Data to support this submission includes the results of a Phase 3, randomized, placebo-controlled clinical study in people with rare non-F508del KAFTRIO®-responsive CFTR mutations. This study met its primary endpoint and showed that KAFTRIO® in combination with ivacaftor resulted in rapid, statistically significant, and clinically meaningful improvements in lung function compared to placebo (9.2 percentage point increase in ppFEV1P<0.0001; 95% CI [7.2, 11.3]). The medicine was generally well tolerated, with safety data generally consistent with the established safety profile of KAFTRIO® in combination with ivacaftor.
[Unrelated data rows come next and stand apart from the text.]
-- ==== Sys2Proof/Machine/State.lean ====
section
/-! DEFINITION. The state of the part as plain data, what can stop the model, and the state after reset. Maps are
lists of key and value in one canonical form (`Store`). The rule that gives each field stands beside it; a field
that is the model's own is marked with its log entry. -/

namespace Sys2Proof.Machine

/-- What stops the machine. -/
inductive Fault where
  /-- Raised by the meaning of a warp instruction when `State.cur` names no warp (log 1). Safe: no agent of the part
  executes an instruction without a warp. -/
  | noIssuingWarp
  /-- Raised by `step` after POWER_REMOVAL: all state is lost (R402). Safe: nothing runs without power. -/
  | powerRemoved
  deriving DecidableEq, Repr

/-- What has no meaning. -/
inductive Refusal where
  /-- Raised by an arm of `exec` whose instruction is not modelled. Safe: nothing follows from it. -/
  | notModelled (mnemonic : String)
  deriving DecidableEq, Repr

/-! ### Canonical stores -/

/-- A map from keys to values with a default for unlisted keys. -/
abbrev Store (α : Type) := List (Nat × α)

/-- The value at a key; `d` where the key is not listed. -/
def Store.get {α : Type} (d : α) (m : Store α) (a : Nat) : α :=
  match m with
  | [] => d
  | (k, x) :: r => if k = a then x else Store.get d r a

/-- The listed form of the values `f 0` to `f (n-1)` at keys `b` to `b+n-1`: defaults are not listed. -/
def Store.block {α : Type} [DecidableEq α] (d : α) (b n : Nat) (f : Nat → α) : Store α :=
  (List.range n).filterMap fun i => if f i = d then none else some (b + i, f i)

/-- The map with keys `b` to `b+n-1` set to `f 0` to `f (n-1)`, in canonical form. -/
def Store.setBlock {α : Type} [DecidableEq α] (d : α) (m : Store α) (b n : Nat) (f : Nat → α) : Store α :=
  m.filter (fun p => p.1 < b) ++ Store.block d b n f ++ m.filter (fun p => b + n ≤ p.1)

/-- The map with one key set. -/
def Store.set {α : Type} [DecidableEq α] (d : α) (m : Store α) (a : Nat) (x : α) : Store α :=
  Store.setBlock d m a 1 fun _ => x

/-- The canonical form: keys strictly rise and no listed value is the default. -/
def Store.wf {α : Type} [DecidableEq α] (d : α) (m : Store α) : Bool :=
  decide (m.Pairwise fun p q => p.1 < q.1) && m.all fun p => p.2 ≠ d

/-- A map of named things: an unlisted name has none. -/
abbrev Table (α : Type) := Store (Option α)

/-- The thing of a name. -/
def Table.find {α : Type} (m : Table α) (n : Nat) : Option α := Store.get none m n

/-- The map with a thing put under a name. -/
def Table.put {α : Type} [DecidableEq α] (m : Table α) (n : Nat) (x : α) : Table α := Store.set none m n (some x)

/-- The map without a name. -/
def Table.erase {α : Type} [DecidableEq α] (m : Table α) (n : Nat) : Table α := Store.set none m n none

/-- The names and things of a map. -/
def Table.all {α : Type} (m : Table α) : List (Nat × α) := m.filterMap fun p => p.2.map fun x => (p.1, x)

/-! ### Schedule (log 1) -/

/-- Which agent moves next: the model's own schedule (log 1). -/
inductive Move where
  /-- A warp decodes its clause or issues its next instruction. -/
  | warp (id : Nat)
  /-- An event of the opcode table. -/
  | event (i : Instr)
  /-- Clocks of the main clock and ticks of `gtime` pass. -/
  | tick (clocks ns : Nat)
  /-- A line of memory takes an uncorrectable error (R385). -/
  | lineError (line : Nat)
  /-- A register, latch or tile of a warp takes an uncorrectable error (R385): file 0 v, 1 e, 2 k, 3 latch, 4 tile. -/
  | registerError (warp file n : Nat)
  /-- A core's L1 evicts a line (R362). -/
  | evict (core line : Nat)
  /-- The L2 writes a dirty line back to its stack (R319). -/
  | l2WriteBack (line : Nat)
  /-- An RDMA SEND on a connection (R387). -/
  | send (conn : Nat)
  /-- A host opens or loses a connection (R387, R402): its number, its port, its peer. -/
  | connect (conn port peer : Nat)
  | disconnect (conn : Nat)
  /-- The operations of a connection that wait go on as far as they can (R388). -/
  | serve (conn : Nat)
  /-- A chase packet of another module arrives (R196): the domain group of its compartment (R395) and its 96 bytes. -/
  | packetIn (group : Nat) (bytes : List Byte)
  /-- A RESET falls within the flash write of a commit (R399). -/
  | flashCut (h : MgmtHdr)
  /-- Another module withdraws a request of its own that waits at a home here (R161, R165, R386, R395): its number and the
  identifier of the request. -/
  | remoteWithdraw (src ident : Nat)
  /-- What waits for a plane is tried again (R397). -/
  | resend
  deriving DecidableEq, Repr

/-! ### Warps -/

/-- The states of Table 2.4; blocked is `Warp.wait`, swapped is `Warp.swapped`. -/
inductive Phase where
  | prologue | acquiring | running | ended
  deriving DecidableEq, Repr

/-- What a blocked warp waits for (R34). -/
inductive Wait where
  /-- Pending registers (R76), as masks of v, e and k. The warp issues again. -/
  | interlock (v e k : Mask)
  /-- A snapshot pool entry for k0 to k(m-1) (R52). The warp issues again. -/
  | pool (m : Nat)
  /-- A command place of the core (R173). The warp issues again. -/
  | goFull
  /-- A `fence` that has not retired (R274). The warp issues again. -/
  | fence
  /-- A plane that carries nothing now, of a `cfl` or a `qdrain` (R315, R397). The warp issues again. -/
  | plane
  /-- A `ctxs` or `ctxr` (R315). The warp issues again. -/
  | sys
  /-- What it waited for when it was swapped out, withdrawn (R67, R303). The warp issues again. -/
  | again
  /-- The beats of an instruction that rounds stochastically (R103, log 47). The warp issues again. -/
  | beats
  /-- `gclaim` (R43). -/
  | gclaim
  /-- A queue operation at its home, `q.init` and `qdrain` included (R157, R159, R320). -/
  | queue (op : Nat)
  /-- A barrier object's waiter list (R165). -/
  | barrier (id : Nat)
  /-- A future (R284): context, token and sequence, with the clock of the deadline and the result register. -/
  | future (handle : DWord) (deadline : Option Nat) (dst : Nat)
  /-- The block barrier (R167). -/
  | blockBar
  /-- The twin's `mgd` (R302). -/
  | mgd
  /-- A twin's `join` (R66): the clause after it, L and M. -/
  | join (after : DWord) (l m : Nat)
  /-- A resume element (R372, R373). -/
  | resume
  deriving DecidableEq, Repr

/-- A wait after which the warp issues its instruction again. -/
def Wait.reissues : Wait → Bool
  | .interlock _ _ _ | .pool _ | .goFull | .fence | .plane | .sys | .again | .beats => true
  | _ => false

/-- What the part keeps of a recorded chase beside its record (R376, log 11): the clause it stands in, its mode, whether it
has trapped and whether its records wait for `eret`, and its step words as they stood at issue. -/
structure Walk where
  pc : DWord
  super : Bool
  trapped : Bool
  held : Bool
  steps : List DWord
  deriving DecidableEq, Repr

/-- A warp (R67, Table 3.1, Table 15.1). -/
structure Warp where
  /-- R10, R29: its core. -/
  core : Nat
  /-- R10, R29: its quarter. -/
  quarter : Nat
  /-- R36, R67: its warp slot. -/
  slot : Nat
  /-- R29: its block. -/
  block : Nat
  /-- R29: its index in the block. -/
  widx : Nat
  /-- R62: its place in a pair. -/
  twin : Nat
  /-- R57: formed from spawn records. -/
  formed : Bool
  /-- R339: its compartment. -/
  cmp : Nat
  /-- R330: its context. -/
  ctx : Nat
  /-- R329, R335: supervisor mode. -/
  super : Bool
  /-- R34, R67: Table 2.4. -/
  phase : Phase
  /-- R67, R379: in a save area. -/
  swapped : Bool
  /-- R83, R322: killed: what still comes back for it is dropped. -/
  killed : Bool
  /-- R34: what it is blocked on. -/
  wait : Option Wait
  /-- R33, R35: the thread mask. -/
  mask : Mask
  /-- R20, R35: work identifiers. -/
  wids : Store DWord
  /-- R203: address of the clause's header. -/
  pc : DWord
  /-- R203, R208: the instruction of the clause that is next. -/
  ix : Nat
  /-- R204: whether the clause at pc has been decoded. -/
  fetched : Bool
  /-- R202, R206: the clause's header. -/
  hdr : Header
  /-- R204: the clause's words as fetched. -/
  words : List Word
  /-- R36, R38: whether it holds the full allotment. -/
  full : Bool
  /-- R36, R37: v registers of the allotment. -/
  va : Nat
  /-- R36, R37: k registers of the allotment. -/
  ka : Nat
  /-- R38, R192: accumulator tiles of the allotment. -/
  ta : Nat
  /-- R71: v registers, keyed 128r + t. -/
  v : Store Word
  /-- R71: scale registers, keyed 32r + i. -/
  e : Store Byte
  /-- R71: k registers. -/
  k : Store DWord
  /-- R71: predicates; p0 reads true. -/
  p : Store Mask
  /-- R192: accumulator tiles. -/
  acc : Store Word
  /-- R79, R80: latches. -/
  lat : Store DWord
  /-- R82: how many latches have been written. -/
  latN : Nat
  /-- R82, R317: the latches a trap saved. -/
  slat : Store DWord
  /-- R77: dependency counters. -/
  d : Store Nat
  /-- R75: pending bits of v. -/
  pendV : Mask
  /-- R75: pending bits of e. -/
  pendE : Mask
  /-- R75: pending bits of k. -/
  pendK : Mask
  /-- R264, R385: registers marked uncorrectable. -/
  markV : Mask
  /-- R264, R385: the same of e. -/
  markE : Mask
  /-- R264, R385: the same of k. -/
  markK : Mask
  /-- R385: the same of latches. -/
  markL : BitVec 4
  /-- R385: the same of tiles. -/
  markT : BitVec 64
  /-- R264: the address behind a mark. -/
  markAddr : Store DWord
  /-- R88: sticky flags. -/
  fflags : BitVec 5
  /-- R172, R282: the command window. -/
  win : Store DWord
  /-- R330, R335: Table 15.1, Table 15.2. -/
  xpc : DWord
  /-- R330, R335: Table 15.1. -/
  xcause : DWord
  /-- R330, R335: Table 15.1. -/
  xval : DWord
  /-- R330, R335: Table 15.1, Table 15.3. -/
  xstat : DWord
  /-- R330: Table 15.1. -/
  xscr0 : DWord
  /-- R330: Table 15.1. -/
  xscr1 : DWord
  /-- R317, R331: whether xpc still holds what the trap wrote. -/
  xarm : Bool
  /-- R137: outstanding stores. -/
  out : Nat
  /-- R398: a store that failed. -/
  sfail : Option DWord
  /-- R361: priority. -/
  prio : Nat
  /-- R361: boosted. -/
  boosted : Bool
  /-- R361: since when it has started nothing. -/
  idleSince : Nat
  /-- R362: lost-locality score. -/
  score : Nat
  /-- R207: when it yielded. -/
  yieldAt : Option Nat
  /-- R207: the ready warps it yielded to that have not started a clause since, each with the instruction of its clause at which
  it stood. -/
  yieldFor : List (Nat × Nat)
  /-- R39, R41: since when it waits in acquire. -/
  acqAt : Option Nat
  /-- R39, R360: gtime at which it was placed or formed. -/
  age : Nat
  /-- R302: how many mgd it has completed. -/
  mgdN : Nat
  /-- R374: the resume token it waits with. -/
  token : Option DWord
  /-- R372: the trap it is suspended on. -/
  susp : Option (Nat × DWord)
  /-- R199, R317: where it stood when a chase that it had passed trapped (log 11). -/
  xback : Option DWord
  /-- R376: what Table 17.3 has no place for of its recorded chases, in record order, while it is swapped out (log 11). -/
  walks : List Walk
  deriving DecidableEq, Repr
The Marketing Authorization Application submission package also includes real-world evidence data from the U.S. Cystic Fibrosis Foundation Patient Registry with respect to people with CF with non-F508del KAFTRIO®-responsive CFTR mutations who are receiving commercially available TRIKAFTA® (which is the name for KAFTRIO® in the U.S.). In addition, the submission includes in vitro data using a well-established laboratory model that has been the basis of approval of the rare mutations indication in the U.S.

“It is encouraging to see such positive clinical trial results for KAFTRIO in people with CF with these rare types of mutations, which are non-F508del,” said Professor Isabelle Fajac, Professor of Physiology, Cochin Hospital, Assistance Publique-Hôpitaux de Paris, Université Paris Cité, Paris, France. “The majority of these people currently have no treatment option to address the underlying cause of their CF, so this submission is an extremely important step towards a medicine becoming available for these people with high unmet medical needs.”

“We are committed to going the distance in cystic fibrosis and dedicated to bringing treatments to all people with CF,” said Nia Tatsis, Ph.D., Executive Vice President, Chief Regulatory and Quality Officer at Vertex. “We look forward to working with the EMA on this important submission for people with CF who have non-F508del KAFTRIO-responsive rare mutations, who currently cannot access KAFTRIO for the underlying cause of their disease.”

Vertex plans to submit regulatory filings for the same mutations in Australia, Brazil, Canada, New Zealand and Switzerland. The company also plans to submit a subset of these mutations, including N1303K and non-canonical splice mutations, not currently included in the U.S. TRIKAFTA® label to the U.S. FDA.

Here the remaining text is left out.